Last modified 5 years ago

#12941 new defect

Cache should be cleared on cloning

Reported by: hivert Owned by: hivert
Priority: major Milestone: sage-6.4
Component: combinatorics Keywords: Clone, cache, days38
Cc: sdenton, sage-combinat, mjo, SimonKing Merged in:
Authors: Florent Hivert Reviewers:
Report Upstream: N/A Work issues:
Branch: Commit:
Dependencies: Stopgaps:

Description

With

class Foo(ClonableIntArray):
    @cached_method
    def sum(self):
        return add(i for i in self)
    def check(self):
        pass

One gets:

    sage: Foo(Parent(), [1,2,3])
    [1, 2, 3]
    sage: f = Foo(Parent(), [1,2,3])
    sage: f.sum()
    6
    sage: with f.clone() as f1:
    ...     f1[1] = 4
    sage: f1
    [1, 4, 3]
    sage: f1.sum()
    6

The last result should be 8. This happens because the cache of sum isn't cleared for the cloned object f1

Florent

Change History (19)

comment:1 follow-up: Changed 7 years ago by mjo

What cache? There are no cached methods in ClonableIntArray, so the behavior within that class appears correct at first glance.

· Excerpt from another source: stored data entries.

/-- THE LANE COMMANDS (R247 to R250): each one's answer and effect where its conditions hold. -/
def Obligations.LaneCommands : Prop :=
  (∀ k c s, Rung 0x0600 1 k c s → (c.w 0).toNat < 16 → s.host.opState ≠ .boot →
    exec (.hlGetStatus k) s = .next (respond k (okWith (laneView (s.lane (c.w 0).toNat))) (begun k s))) ∧
  (∀ k c s m, Rung 0x0600 1 k c s → (c.w 0).toNat = 256 + m → m < 16 → s.host.opState ≠ .boot →
    exec (.hlGetStatus k) s = .next (respond k (okWith (laneView (s.lane m))) (setLane m (fun l => { l with
      frames := 0, partsFailed := 0, partsResent := 0, linesBlanked := 0, resendOver := 0, codeErrors := 0, recoveries := 0, statusBad := 0 })
      (begun k s)))) ∧
  (∀ k c s, Rung 0x0601 2 k c s → (c.w 0).toNat < 65536 → c.w 1 &&& ~~~ 0x3FF = 0 → fld (c.w 1) 0 3 ≤ 6 → fld (c.w 1) 3 2 ≠ 3 → s.host.firing = false →
    ∃ t, exec (.hlLaneConfig k) s = .next (respond k ok t) ∧ (s.hl.lanes.length = 16 → ∀ m, m < 16 → flag (c.w 0) m = true →
      (t.lane m).enabled = false ∧ (t.lane m).st = .disabled ∧ (t.lane m).nextCfg = (fld (c.w 1) 0 3, fld (c.w 1) 3 2, flag (c.w 1) 5, fld (c.w 1) 6 4)) ∧
      ∀ m, m < 16 → flag (c.w 0) m = false → t.lane m = s.lane m) ∧
  (∀ k c s, Rung 0x0601 2 k c s → 65536 ≤ (c.w 0).toNat → (c.w 0).toNat < 65536 + 2 ^ s.cg.modules → s.cg.modules ≠ 0 → s.cg.modules ≤ 16 →
    c.w 1 &&& ~~~ 0x3FF = 0 → fld (c.w 1) 0 3 ≤ 6 → fld (c.w 1) 3 2 ≠ 3 → s.host.firing = false →
    ∃ t, exec (.hlLaneConfig k) s = .next (respond k ok t) ∧ OnlyChanges [.hl, .out] (begun k s) t ∧ (s.hl.lanes.length = 16 →
      ∀ m, m < 16 → flag (c.w 0) m = true → (t.lane m).st = (if (s.lane m).st = .disabled then .detect else (s.lane m).st) ∧
        (t.lane m).nextCfg = (fld (c.w 1) 0 3, fld (c.w 1) 3 2, flag (c.w 1) 5, fld (c.w 1) 6 4))) ∧
  (∀ k c s, Rung 0x0602 1 k c s → (c.w 0).toNat < 65536 → s.host.firing = false →
    ∃ t, exec (.hlRetrain k) s = .next (respond k ok t) ∧ (s.hl.lanes.length = 16 → ∀ m, m < 16 →
      (flag (c.w 0) m = true → (s.lane m).enabled = true → (t.lane m).st = .detect) ∧
      ((flag (c.w 0) m = false ∨ (s.lane m).enabled = false) → t.lane m = s.lane m))) ∧
  (∀ k c s m, Rung 0x0603 1 k c s → (c.w 0).toNat = m → m < 16 → s.host.opState ≠ .boot → (s.lane m).passedPoll = true →
    exec (.hlGetCaps k) s = .next (respond k (okWith ((List.range 16).map (fun i => wd ((s.lane m).cap.getD []) i) ++ [w32 (s.lane m).st.code]))
      (begun k s))) ∧
  (∀ k c s m, Rung 0x0603 1 k c s → (c.w 0).toNat = m → m < 16 → s.host.opState ≠ .boot → (s.lane m).passedPoll = false →
    exec (.hlGetCaps k) s = .next (respond k badState (begun k s)))

/-! ## Inspection -/

/-- CAMERA LINES (R251 to R254, R258): a CSI-2 frame on the camera's virtual channel whose packets are good and fit answers the oldest trigger as a good line,
and another one as a bad line with LINE_BAD; a trigger without an answer by LINE_TIMEOUT is a missing line, and the 16th in a row loses the camera; frames on
another channel change nothing, and those on the port's channel are counted even where no trigger is open. -/
def Claims.CameraLines : Prop :=
  (∀ (k vc : Fin 4) (early : Bool) (ps : List CsiPacket) (s : State), (s.cam k).trigs = [] →
    exec (.cameraLineTimeout k) s = .next s ∧
    (((s.cam k).seg = none ∨ vc.val ≠ cxVc (camCtx k s)) → exec (.csiLineRx k vc early ps) s = .next s) ∧
    ((s.cam k).seg.isSome = true → vc.val = cxVc (camCtx k s) → exec (.csiLineRx k vc early ps) s = .next (countPackets k ps s))) ∧
  (∀ (k vc : Fin 4) (early : Bool) (ps known : List CsiPacket) (t : CamTrig) (ts : List CamTrig) (s u : State), (s.cam k).trigs = t :: ts →
    known = (ps.filter fun p => p.type == 0x2B || p.type == 0x2C) →
    u = setCam k (fun c => { c with skipPart := false }) (countPackets k ps s) →
    (vc.val ≠ cxVc t.seg.ctx → exec (.csiLineRx k vc early ps) s = .next s) ∧
    (vc.val = cxVc t.seg.ctx → (s.cam k).skipPart = true → early = true → exec (.csiLineRx k vc early ps) s = .next (countPackets k ps s)) ∧
    (vc.val = cxVc t.seg.ctx → ((s.cam k).skipPart = false ∨ early = false) →
      ((∀ p ∈ ps, p.good = true) → lineFits t.seg.ctx known = true →
        exec (.csiLineRx k vc early ps) s = .next (takeLine k (some (formPixels t.seg.ctx known)) (lineGood k t u))) ∧
      (((∃ p ∈ ps, p.good = false) ∨ lineFits t.seg.ctx known = false) →
        (((s.cam k).quiet = false ∨ ofPort k t s = false) → exec (.csiLineRx k vc early ps) s = .next (takeLine k none
          (stickRec (source := 0x20 + k) .lineBad (setCam k (fun c => { c with linesBad := satAdd c.linesBad 1, missRun := 0 }) u)))) ∧
        ((s.cam k).quiet = true → ofPort k t s = true → exec (.csiLineRx k vc early ps) s = .next (takeLine k none (lineMissing k t u))))) ∧
    (s.pos.mono.toNat < t.fired + 1000 * fld (objWord t.seg.ctx 8) 20 12 → exec (.cameraLineTimeout k) s = .next s) ∧
    (t.fired + 1000 * fld (objWord t.seg.ctx 8) 20 12 ≤ s.pos.mono.toNat →
      exec (.cameraLineTimeout k) s = .next (takeLine k none (lineMissing k t (setCam k (fun c => { c with skipPart := true }) s))))) ∧
  (∀ (k : Nat) (t : CamTrig) (s : State), k < 4 → s.insp.cams.length = 4 →
    ((lineMissing k t s).cam k).linesMissing = satAdd (s.cam k).linesMissing 1 ∧
    ((s.cam k).seg.isSome = true → ((s.cam k).missRun = 15 → ((lineMissing k t s).cam k).st = .lost) ∧
      ((lineGood k t s).cam k).missRun = 0 ∧ (ofPort k t s = true → ((lineGood k t s).cam k).st = .stream) ∧
      (ofPort k t s = false → ((lineGood k t s).cam k).st = if (s.cam k).st = .lost then .sync else (s.cam k).st)) ∧
    ((s.cam k).missRun ≠ 15 → ((lineMissing k t s).cam k).st = (s.cam k).st) ∧
    ((s.cam k).seg = none → ((lineMissing k t s).cam k).st = (s.cam k).st ∧ lineGood k t s = s))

Isn't the problem really that you're saying sum() is cacheable, when in reality it isn't? At least under the inherited implementation of setitem().

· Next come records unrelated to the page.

-- ==== Sys2Proof/Laws/StickyKept.lean ====
section
/-!
SUPPORT. Every operation and every command keeps the sticky block sound (R15, R63): one lemma for each definition of the machine that gives a
state.
-/
namespace Sys2Proof.Machine
set_option linter.unusedSimpArgs false
set_option linter.unusedTactic false
set_option linter.unreachableTactic false
set_option linter.unnecessarySeqFocus false


@[simp] theorem state_mk_stk (host cg pg scr fire hl insp cal pos axes lamp twin onyx dram pers pwr pending free out) : (State.mk host cg pg scr fire hl insp cal pos axes lamp twin onyx dram pers pwr pending free out).StkSound ↔ host.StkSound := Iff.rfl
@[simp] theorem host_mk_stk (opState mbxReady firing fwVersion fwBuild heartbeat beatAt berylRunning restarting bootRomWaiting wdogTimeout wdogAction wdogExpired wdogStart scratch gsLatch latch64 held64 woLow linkUp linkGen linkWidth linkInL2 perstLow busMaster vendorId deviceId classCode d3hot maxPayload maxRead subsysVendor subsysId idsLoaded msixEnable msixFuncMask msixTable pba cmdSlots rspSlots slotState rung respIrqEn lastSeq outst evq evqHead evqTail evqLost evqOverflowed minSeverity coalesceCount coalesceTime vecMap unsig stk stkMask stkFirst opReq wdogForce resetReq resetStop fwStage stagedImage activeHalf qspi bootAlt bootSource bootLoad) : (HostIf.mk opState mbxReady firing fwVersion fwBuild heartbeat beatAt berylRunning restarting bootRomWaiting wdogTimeout wdogAction wdogExpired wdogStart scratch gsLatch latch64 held64 woLow linkUp linkGen linkWidth linkInL2 perstLow busMaster vendorId deviceId classCode d3hot maxPayload maxRead subsysVendor subsysId idsLoaded msixEnable msixFuncMask msixTable pba cmdSlots rspSlots slotState rung respIrqEn lastSeq outst evq evqHead evqTail evqLost evqOverflowed minSeverity coalesceCount coalesceTime vecMap unsig stk stkMask stkFirst opReq wdogForce resetReq resetStop fwStage stagedImage activeHalf qspi bootAlt bootSource bootLoad).StkSound ↔ Machine.StkSound stk stkMask stkFirst := Iff.rfl
theorem ite_stk {c : Prop} [Decidable c] {a b : State} (ha : a.StkSound) (hb : b.StkSound) : (if c then a else b).StkSound := by
  split
  · exact ha
  · exact hb

@[simp] theorem done_fst (p : State × Ans) : (done p).1 = p.1 := rfl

Since Foo is the class with the cached method, Foo should invalidate the cache on setitem().

comment:2 Changed 7 years ago by mjo

  • Cc mjo added

comment:3 in reply to: ↑ 1 ; follow-ups: Changed 7 years ago by hivert

Replying to mjo:

What cache? There are no cached methods in ClonableIntArray, so the behavior within that class appears correct at first glance.

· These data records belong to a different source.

/-! ## setHost -/

@[simp] theorem setHost_host (f : HostIf → HostIf) : (setHost f s).host = f s.host := rfl
@[simp] theorem setHost_cg (f : HostIf → HostIf) : (setHost f s).cg = s.cg := rfl
@[simp] theorem setHost_pg (f : HostIf → HostIf) : (setHost f s).pg = s.pg := rfl
@[simp] theorem setHost_scr (f : HostIf → HostIf) : (setHost f s).scr = s.scr := rfl
@[simp] theorem setHost_fire (f : HostIf → HostIf) : (setHost f s).fire = s.fire := rfl
@[simp] theorem setHost_hl (f : HostIf → HostIf) : (setHost f s).hl = s.hl := rfl
@[simp] theorem setHost_insp (f : HostIf → HostIf) : (setHost f s).insp = s.insp := rfl
@[simp] theorem setHost_cal (f : HostIf → HostIf) : (setHost f s).cal = s.cal := rfl
@[simp] theorem setHost_pos (f : HostIf → HostIf) : (setHost f s).pos = s.pos := rfl
@[simp] theorem setHost_axes (f : HostIf → HostIf) : (setHost f s).axes = s.axes := rfl
@[simp] theorem setHost_lamp (f : HostIf → HostIf) : (setHost f s).lamp = s.lamp := rfl
@[simp] theorem setHost_twin (f : HostIf → HostIf) : (setHost f s).twin = s.twin := rfl
@[simp] theorem setHost_onyx (f : HostIf → HostIf) : (setHost f s).onyx = s.onyx := rfl
@[simp] theorem setHost_dram (f : HostIf → HostIf) : (setHost f s).dram = s.dram := rfl
@[simp] theorem setHost_pers (f : HostIf → HostIf) : (setHost f s).pers = s.pers := rfl
@[simp] theorem setHost_pwr (f : HostIf → HostIf) : (setHost f s).pwr = s.pwr := rfl
@[simp] theorem setHost_pending (f : HostIf → HostIf) : (setHost f s).pending = s.pending := rfl
@[simp] theorem setHost_free (f : HostIf → HostIf) : (setHost f s).free = s.free := rfl
@[simp] theorem setHost_out (f : HostIf → HostIf) : (setHost f s).out = s.out := rfl

/-! ## setDram -/

@[simp] theorem setDram_host (f : Dram → Dram) : (setDram f s).host = s.host := rfl
@[simp] theorem setDram_cg (f : Dram → Dram) : (setDram f s).cg = s.cg := rfl
@[simp] theorem setDram_pg (f : Dram → Dram) : (setDram f s).pg = s.pg := rfl
@[simp] theorem setDram_scr (f : Dram → Dram) : (setDram f s).scr = s.scr := rfl
@[simp] theorem setDram_fire (f : Dram → Dram) : (setDram f s).fire = s.fire := rfl
@[simp] theorem setDram_hl (f : Dram → Dram) : (setDram f s).hl = s.hl := rfl
@[simp] theorem setDram_insp (f : Dram → Dram) : (setDram f s).insp = s.insp := rfl
@[simp] theorem setDram_cal (f : Dram → Dram) : (setDram f s).cal = s.cal := rfl
@[simp] theorem setDram_pos (f : Dram → Dram) : (setDram f s).pos = s.pos := rfl
@[simp] theorem setDram_axes (f : Dram → Dram) : (setDram f s).axes = s.axes := rfl
@[simp] theorem setDram_lamp (f : Dram → Dram) : (setDram f s).lamp = s.lamp := rfl
@[simp] theorem setDram_twin (f : Dram → Dram) : (setDram f s).twin = s.twin := rfl
@[simp] theorem setDram_onyx (f : Dram → Dram) : (setDram f s).onyx = s.onyx := rfl
@[simp] theorem setDram_dram (f : Dram → Dram) : (setDram f s).dram = f s.dram := rfl
@[simp] theorem setDram_pers (f : Dram → Dram) : (setDram f s).pers = s.pers := rfl
@[simp] theorem setDram_pwr (f : Dram → Dram) : (setDram f s).pwr = s.pwr := rfl
@[simp] theorem setDram_pending (f : Dram → Dram) : (setDram f s).pending = s.pending := rfl
@[simp] theorem setDram_free (f : Dram → Dram) : (setDram f s).free = s.free := rfl
@[simp] theorem setDram_out (f : Dram → Dram) : (setDram f s).out = s.out := rfl

/-! ## withLog -/

@[simp] theorem withLog_host (l : Log) : (s.withLog l).host = l.host := rfl
@[simp] theorem withLog_cg (l : Log) : (s.withLog l).cg = s.cg := rfl
@[simp] theorem withLog_pg (l : Log) : (s.withLog l).pg = s.pg := rfl
@[simp] theorem withLog_scr (l : Log) : (s.withLog l).scr = s.scr := rfl
@[simp] theorem withLog_fire (l : Log) : (s.withLog l).fire = s.fire := rfl
@[simp] theorem withLog_hl (l : Log) : (s.withLog l).hl = s.hl := rfl
@[simp] theorem withLog_insp (l : Log) : (s.withLog l).insp = s.insp := rfl
@[simp] theorem withLog_cal (l : Log) : (s.withLog l).cal = s.cal := rfl
@[simp] theorem withLog_pos (l : Log) : (s.withLog l).pos = s.pos := rfl
@[simp] theorem withLog_axes (l : Log) : (s.withLog l).axes = s.axes := rfl
@[simp] theorem withLog_lamp (l : Log) : (s.withLog l).lamp = s.lamp := rfl
@[simp] theorem withLog_twin (l : Log) : (s.withLog l).twin = s.twin := rfl
@[simp] theorem withLog_onyx (l : Log) : (s.withLog l).onyx = s.onyx := rfl
@[simp] theorem withLog_dram (l : Log) : (s.withLog l).dram = s.dram := rfl
@[simp] theorem withLog_pers (l : Log) : (s.withLog l).pers = l.pers := rfl
@[simp] theorem withLog_pwr (l : Log) : (s.withLog l).pwr = s.pwr := rfl
@[simp] theorem withLog_pending (l : Log) : (s.withLog l).pending = s.pending := rfl
@[simp] theorem withLog_free (l : Log) : (s.withLog l).free = s.free := rfl
@[simp] theorem withLog_out (l : Log) : (s.withLog l).out = l.out := rfl

/-! ## stick -/

@[simp] theorem stick_host (k : Sticky) : (stick k s).host = (s.log.stick k).host := rfl
@[simp] theorem stick_cg (k : Sticky) : (stick k s).cg = s.cg := rfl
@[simp] theorem stick_pg (k : Sticky) : (stick k s).pg = s.pg := rfl
@[simp] theorem stick_scr (k : Sticky) : (stick k s).scr = s.scr := rfl
@[simp] theorem stick_fire (k : Sticky) : (stick k s).fire = s.fire := rfl
@[simp] theorem stick_hl (k : Sticky) : (stick k s).hl = s.hl := rfl
@[simp] theorem stick_insp (k : Sticky) : (stick k s).insp = s.insp := rfl
@[simp] theorem stick_cal (k : Sticky) : (stick k s).cal = s.cal := rfl
@[simp] theorem stick_pos (k : Sticky) : (stick k s).pos = s.pos := rfl
@[simp] theorem stick_axes (k : Sticky) : (stick k s).axes = s.axes := rfl
@[simp] theorem stick_lamp (k : Sticky) : (stick k s).lamp = s.lamp := rfl
@[simp] theorem stick_twin (k : Sticky) : (stick k s).twin = s.twin := rfl
@[simp] theorem stick_onyx (k : Sticky) : (stick k s).onyx = s.onyx := rfl
@[simp] theorem stick_dram (k : Sticky) : (stick k s).dram = s.dram := rfl
@[simp] theorem stick_pers (k : Sticky) : (stick k s).pers = (s.log.stick k).pers := rfl
@[simp] theorem stick_pwr (k : Sticky) : (stick k s).pwr = s.pwr := rfl
@[simp] theorem stick_pending (k : Sticky) : (stick k s).pending = s.pending := rfl
@[simp] theorem stick_free (k : Sticky) : (stick k s).free = s.free := rfl
@[simp] theorem stick_out (k : Sticky) : (stick k s).out = (s.log.stick k).out := rfl

/-! ## stickRec -/

@[simp] theorem stickRec_host (k : Sticky) (source : Nat) : (stickRec k s source).host = (s.log.stickRec s.line k source).host := rfl
@[simp] theorem stickRec_cg (k : Sticky) (source : Nat) : (stickRec k s source).cg = s.cg := rfl
@[simp] theorem stickRec_pg (k : Sticky) (source : Nat) : (stickRec k s source).pg = s.pg := rfl
@[simp] theorem stickRec_scr (k : Sticky) (source : Nat) : (stickRec k s source).scr = s.scr := rfl
@[simp] theorem stickRec_fire (k : Sticky) (source : Nat) : (stickRec k s source).fire = s.fire := rfl
@[simp] theorem stickRec_hl (k : Sticky) (source : Nat) : (stickRec k s source).hl = s.hl := rfl
@[simp] theorem stickRec_insp (k : Sticky) (source : Nat) : (stickRec k s source).insp = s.insp := rfl
@[simp] theorem stickRec_cal (k : Sticky) (source : Nat) : (stickRec k s source).cal = s.cal := rfl
@[simp] theorem stickRec_pos (k : Sticky) (source : Nat) : (stickRec k s source).pos = s.pos := rfl
@[simp] theorem stickRec_axes (k : Sticky) (source : Nat) : (stickRec k s source).axes = s.axes := rfl
@[simp] theorem stickRec_lamp (k : Sticky) (source : Nat) : (stickRec k s source).lamp = s.lamp := rfl
@[simp] theorem stickRec_twin (k : Sticky) (source : Nat) : (stickRec k s source).twin = s.twin := rfl
@[simp] theorem stickRec_onyx (k : Sticky) (source : Nat) : (stickRec k s source).onyx = s.onyx := rfl
@[simp] theorem stickRec_dram (k : Sticky) (source : Nat) : (stickRec k s source).dram = s.dram := rfl
@[simp] theorem stickRec_pers (k : Sticky) (source : Nat) : (stickRec k s source).pers = (s.log.stickRec s.line k source).pers := rfl
@[simp] theorem stickRec_pwr (k : Sticky) (source : Nat) : (stickRec k s source).pwr = s.pwr := rfl
@[simp] theorem stickRec_pending (k : Sticky) (source : Nat) : (stickRec k s source).pending = s.pending := rfl
@[simp] theorem stickRec_free (k : Sticky) (source : Nat) : (stickRec k s source).free = s.free := rfl
@[simp] theorem stickRec_out (k : Sticky) (source : Nat) : (stickRec k s source).out = (s.log.stickRec s.line k source).out := rfl

/-! ## event -/

@[simp] theorem event_host (e : Event) : (event e s).host = (s.log.event s.line e).host := rfl
@[simp] theorem event_cg (e : Event) : (event e s).cg = s.cg := rfl
@[simp] theorem event_pg (e : Event) : (event e s).pg = s.pg := rfl
@[simp] theorem event_scr (e : Event) : (event e s).scr = s.scr := rfl
@[simp] theorem event_fire (e : Event) : (event e s).fire = s.fire := rfl
@[simp] theorem event_hl (e : Event) : (event e s).hl = s.hl := rfl
@[simp] theorem event_insp (e : Event) : (event e s).insp = s.insp := rfl
@[simp] theorem event_cal (e : Event) : (event e s).cal = s.cal := rfl
@[simp] theorem event_pos (e : Event) : (event e s).pos = s.pos := rfl
@[simp] theorem event_axes (e : Event) : (event e s).axes = s.axes := rfl
@[simp] theorem event_lamp (e : Event) : (event e s).lamp = s.lamp := rfl
@[simp] theorem event_twin (e : Event) : (event e s).twin = s.twin := rfl
@[simp] theorem event_onyx (e : Event) : (event e s).onyx = s.onyx := rfl
@[simp] theorem event_dram (e : Event) : (event e s).dram = s.dram := rfl
@[simp] theorem event_pers (e : Event) : (event e s).pers = (s.log.event s.line e).pers := rfl
@[simp] theorem event_pwr (e : Event) : (event e s).pwr = s.pwr := rfl
@[simp] theorem event_pending (e : Event) : (event e s).pending = s.pending := rfl
@[simp] theorem event_free (e : Event) : (event e s).free = s.free := rfl
@[simp] theorem event_out (e : Event) : (event e s).out = (s.log.event s.line e).out := rfl

/-! ## completeNow -/

@[simp] theorem completeNow_host (opcode : Nat) (tag : Word) (status : Nat) (p0 p1 p2 : Word) : (completeNow opcode tag status p0 p1 p2 s).host = (s.log.complete s.line opcode tag status p0 p1 p2).host := rfl
@[simp] theorem completeNow_cg (opcode : Nat) (tag : Word) (status : Nat) (p0 p1 p2 : Word) : (completeNow opcode tag status p0 p1 p2 s).cg = s.cg := rfl
@[simp] theorem completeNow_pg (opcode : Nat) (tag : Word) (status : Nat) (p0 p1 p2 : Word) : (completeNow opcode tag status p0 p1 p2 s).pg = s.pg := rfl
@[simp] theorem completeNow_scr (opcode : Nat) (tag : Word) (status : Nat) (p0 p1 p2 : Word) : (completeNow opcode tag status p0 p1 p2 s).scr = s.scr := rfl
@[simp] theorem completeNow_fire (opcode : Nat) (tag : Word) (status : Nat) (p0 p1 p2 : Word) : (completeNow opcode tag status p0 p1 p2 s).fire = s.fire := rfl
@[simp] theorem completeNow_hl (opcode : Nat) (tag : Word) (status : Nat) (p0 p1 p2 : Word) : (completeNow opcode tag status p0 p1 p2 s).hl = s.hl := rfl
@[simp] theorem completeNow_insp (opcode : Nat) (tag : Word) (status : Nat) (p0 p1 p2 : Word) : (completeNow opcode tag status p0 p1 p2 s).insp = s.insp := rfl
@[simp] theorem completeNow_cal (opcode : Nat) (tag : Word) (status : Nat) (p0 p1 p2 : Word) : (completeNow opcode tag status p0 p1 p2 s).cal = s.cal := rfl
@[simp] theorem completeNow_pos (opcode : Nat) (tag : Word) (status : Nat) (p0 p1 p2 : Word) : (completeNow opcode tag status p0 p1 p2 s).pos = s.pos := rfl
@[simp] theorem completeNow_axes (opcode : Nat) (tag : Word) (status : Nat) (p0 p1 p2 : Word) : (completeNow opcode tag status p0 p1 p2 s).axes = s.axes := rfl
@[simp] theorem completeNow_lamp (opcode : Nat) (tag : Word) (status : Nat) (p0 p1 p2 : Word) : (completeNow opcode tag status p0 p1 p2 s).lamp = s.lamp := rfl
@[simp] theorem completeNow_twin (opcode : Nat) (tag : Word) (status : Nat) (p0 p1 p2 : Word) : (completeNow opcode tag status p0 p1 p2 s).twin = s.twin := rfl
@[simp] theorem completeNow_onyx (opcode : Nat) (tag : Word) (status : Nat) (p0 p1 p2 : Word) : (completeNow opcode tag status p0 p1 p2 s).onyx = s.onyx := rfl
@[simp] theorem completeNow_dram (opcode : Nat) (tag : Word) (status : Nat) (p0 p1 p2 : Word) : (completeNow opcode tag status p0 p1 p2 s).dram = s.dram := rfl
@[simp] theorem completeNow_pers (opcode : Nat) (tag : Word) (status : Nat) (p0 p1 p2 : Word) : (completeNow opcode tag status p0 p1 p2 s).pers = (s.log.complete s.line opcode tag status p0 p1 p2).pers := rfl
@[simp] theorem completeNow_pwr (opcode : Nat) (tag : Word) (status : Nat) (p0 p1 p2 : Word) : (completeNow opcode tag status p0 p1 p2 s).pwr = s.pwr := rfl
@[simp] theorem completeNow_pending (opcode : Nat) (tag : Word) (status : Nat) (p0 p1 p2 : Word) : (completeNow opcode tag status p0 p1 p2 s).pending = s.pending := rfl
@[simp] theorem completeNow_free (opcode : Nat) (tag : Word) (status : Nat) (p0 p1 p2 : Word) : (completeNow opcode tag status p0 p1 p2 s).free = s.free := rfl
@[simp] theorem completeNow_out (opcode : Nat) (tag : Word) (status : Nat) (p0 p1 p2 : Word) : (completeNow opcode tag status p0 p1 p2 s).out = (s.log.complete s.line opcode tag status p0 p1 p2).out := rfl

Isn't the problem really that you're saying sum() is cacheable, when in reality it isn't? At least under the inherited implementation of setitem().

Since Foo is the class with the cached method, Foo should invalidate the cache on setitem().

In the previous code f1 is supposed to be a mutable copy (clone) of f. Therefore I think we should clear the cache during the __copy__ method called by clone. Actually the same problem occur with Element: Using the following definition:

from sage.structure.element import Element
class Bar(Element):
    def __init__(self, x):
        self.x = x
        Element.__init__(self, Parent())

    @cached_method
    def y(self):
        return self.x

One gets

sage: b = Bar(4)
sage: b.y()
4
sage: c = copy(b)
sage: c.x = 25
sage: b.y()
4
sage: c.y()
4

I think that in Element method __copy__ line 427 (sage 5.0rc0) the following line

       try:
            res.__dict__ = self.__dict__.copy()
        except AttributeError:
            pass

Should be fixed not to copy cached methods, with something as

            dct = self.__dict__.copy()
            for s in self.__dict__:
                if isinstance(dct[s], (CachedFunction, CachedMethod)):
                    del dct[s]
            res.__dict__ = dct

I'm CCing Simon King who designed the last version of cache. He may has some idea.

Cheers,

Florent

comment:4 Changed 7 years ago by hivert

  • Cc SimonKing added

comment:5 in reply to: ↑ 3 Changed 7 years ago by mjo

Replying to hivert:

I think that in Element method __copy__ line 427 (sage 5.0rc0) the following line... Should be fixed not to copy cached methods


But this affects all of the mutable classes in which caching is handled correctly. If instances of Bar are mutable and invalidate the cache when modified, why shouldn't a b = Bar(); copy(b) also copy the cache?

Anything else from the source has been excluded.